Für Arbeitnehmer, die eine versicherungspflichtige Beschäftigung mit einem Arbeitsentgelt innerhalb des Übergangsbereichs ausüben, gelten besondere Regelungen für die Ermittlung der Beitragsbemessungsgrundlage sowie für die Beitragstragung zur Kranken-, Pflege-, Renten- und Arbeitslosenversicherung. Zudem sind die Meldungen besonders zu kennzeichnen und um eine zusätzliche Angabe zum Arbeitsentgelt zu ergänzen.

Ein Beschäftigungsverhältnis im Übergangsbereich nach § 20 Abs. 2 SGB IV liegt vor, wenn das Arbeitsentgelt aus der mehr als geringfügig entlohnten Beschäftigung nach § 8 Abs. 1 Nr. 1 SGB IV regelmäßig 1.300 Euro im Monat nicht übersteigt, das regelmäßige Arbeitsentgelt demnach 450,01 Euro bis 1.300 Euro im Monat beträgt. Werden mehrere Beschäftigungen ausgeübt, gelten die besonderen Regelungen des Übergangsbereichs, wenn das insgesamt erzielte Arbeitsentgelt (Gesamtarbeitsentgelt) innerhalb des Übergangsbereichs liegt.

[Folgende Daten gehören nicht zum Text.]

-- ==== Sys2Proof/Certificates/Slice0/Obligations.lean ====
section
/-! DEFINITION. The statements for the provers. Each docstring names the rule or section of spec/ that the
statement formalises, and the log entry where a clause is the model's own choice. -/

open Sys2Proof Sys2Proof.Machine

/-! ## Encoding -/

/-- DECODE AND ENCODE AGREE (30_encoding section 4, R105): the command word of every well-formed operation that fits
the format decodes to that operation, with every operand. The layout of a micro-operation's operands and the pointer
bytes are the model's own (log 5, log 11). -/
def Obligations.DecodeInvertsEncode : Prop :=
  ∀ (c : Config) (i : Instr), c.valid = true → i.encodable c = true → i.isFrameClass = false →
    decode c (encode c i) = .ok i

/-- No bit of a command word is dropped: a word that decodes is the encoding of what it decodes to
(30_encoding section 4, R105, R107). -/
def Obligations.EncodeInvertsDecode : Prop :=
  ∀ (c : Config) (w : Bytes) (i : Instr), decode c w = .ok i → encode c i = w

/-- Every control byte is of exactly one frame class, and the class with its field and ignored bits is the byte; in the
reference configuration the classes are those of the masks `0xC1` and `0x80` (30_encoding section 4, R106). -/
def Obligations.ControlByteHasOneFrameClass : Prop :=
  (∀ (c : Config), c.valid = true →
    (∀ b : Byte, encode c (decodeCtl c b) = [b] ∧ (decodeCtl c b).isFrameClass = true ∧
      (decodeCtl c b).wellFormed c = true) ∧
    (∀ i : Instr, i.isFrameClass = true → i.wellFormed c = true → ∃ b, encode c i = [b] ∧ decodeCtl c b = i)) ∧
  (∀ b : Byte,
    ((∃ r d, decodeCtl Config.cfg1 b = .fDataEp r d) ↔ b &&& 0xC1#8 = 0x00#8) ∧
    ((∃ r d, decodeCtl Config.cfg1 b = .fDataGw r d) ↔ b &&& 0xC1#8 = 0x01#8) ∧
    ((∃ r d, decodeCtl Config.cfg1 b = .fLinkreqEp r d) ↔ b &&& 0xC1#8 = 0x40#8) ∧
    ((∃ r d, decodeCtl Config.cfg1 b = .fLinkreqGw r d) ↔ b &&& 0xC1#8 = 0x41#8) ∧
    ((∃ t r d m, decodeCtl Config.cfg1 b = .fReserved t r d m) ↔ b &&& 0x80#8 = 0x80#8))

/-- Words written out by hand (95_test_vectors section 2.12) decode to the operations they stand for. -/
def Obligations.WrittenOutWordsDecode : Prop :=
  decode Config.cfg1 [0x00#8, 0x07#8, 0x22#8, 0x02#8] = .ok (.init [0x07#8] [0x22#8] false true false) ∧
  decode Config.cfg1 [0x11#8, 0x42#8, 0x00#8] = .ok (.send .linkReq true []) ∧
  decode Config.cfg1 [0x12#8, 0x20#8, 0x00#8, 0x02#8] = .ok (.setdrsp 0x2000 0x02#8) ∧
  decode Config.cfg1 [0x22#8] = .ok .getlastsrc ∧
  decode Config.cfg1 [0x44#8, 0x01#8, 0x01#8] = .ok (.transfer [0x01#8]) ∧
  decode Config.cfg1 [0x82#8] = .ok .tick ∧
  decode Config.cfg1 [0xCA#8] = .ok .classify ∧
  decodeCtl Config.cfg1 0x43#8 = .fLinkreqGw 0#4 true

Aufgrund der gesetzlichen Änderungen ist das gemeinsame Rundschreiben zu den sich aus der Gleitzonenregelung für das Versicherungs-, Beitrags- und Melderecht ergebenden Auswirkungen überarbeitet worden.

Abrechnung:

Die neue Midijob-Formel, nach der zukünftig das beitragspflichtige Arbeitsentgelt zur Berechnung des Gesamtsozialversicherungsbeitrags ermittelt wird, lautet wie folgt:

F x 450 + ([1.300/(1.300-450)] – [450/(1.300-450)] x F) x (AE – 450)

Wesentlicher Parameter der Formel ist der Faktor F, der sich an der Höhe des Gesamtsozialversicherungsbeitrags orientiert.

Faktor F ab 2021 = 0,7509

Vereinfachte Formel seit dem 01.01.2021:

beitragspflichtige Einnahme = 1,131876471 × AE – 171,439411765

SV-Meldung

Zum 1. Juli 2019 wird das bisherige Kennzeichen Gleitzone in den Meldungen abgeändert. Das neue Kennzeichen heißt Midijob.

Die bestehenden Auswahlziffern 0, 1 und 2 lauten dann

0 = kein Arbeitsentgelt innerhalb der Grenzen des § 20 Abs. 2 SGB IV/Verzicht

1 = Arbeitsentgelt durchgehend innerhalb der Grenzen des § 20 Abs. 2 SGB IV

2 = Arbeitsentgelt sowohl innerhalb als auch außerhalb der Grenzen des § 20 Abs. 2 SGB IV

Kein Meldeanlass bei Eintritt in den Übergangsbereich

Sofern Arbeitnehmer sich ab dem 1. Juli 2019 erstmalig aufgrund des erzielten Arbeitsentgeltes innerhalb der Grenzen des Übergangsbereichs befinden (450,01 – 1.300 Euro), ist keine Ab- und Anmeldung vorzunehmen, um das Kennzeichen Übergangsbereich zu setzen. Das Kennzeichen ist erst bei der nächsten anstehenden Entgeltmeldung (zum Beispiel Jahresmeldung oder Unterbrechungsmeldung) zu setzen.

Zusätzlicher Vorteil für Arbeitnehmer in der Rentenversicherung

Midijobber erwarben bisher geringere Rentenleistungen, weil Rentenversicherungsbeiträge nicht vom tatsächlichen Arbeitsentgelt, sondern von einer fiktiven reduzierten beitragspflichtigen Einnahme gezahlt wurden. Um Nachteile zu vermeiden, konnten Sie aber schriftlich gegenüber ihrem Arbeitgeber erklären, dass sie volle Rentenversicherungsbeiträge nach dem tatsächlichen Entgelt zahlen möchten. Dies ist ab 1. Juli 2019 nicht mehr vorgesehen und auch nicht erforderlich. Die geringere Beitragsbelastung führt dann nicht mehr zu geringeren Rentenleistungen. Vielmehr werden Entgeltpunkte für Beitragszeiten aus einer Beschäftigung im Übergangsbereich immer aus dem tatsächlichen Arbeitsentgelt ermittelt.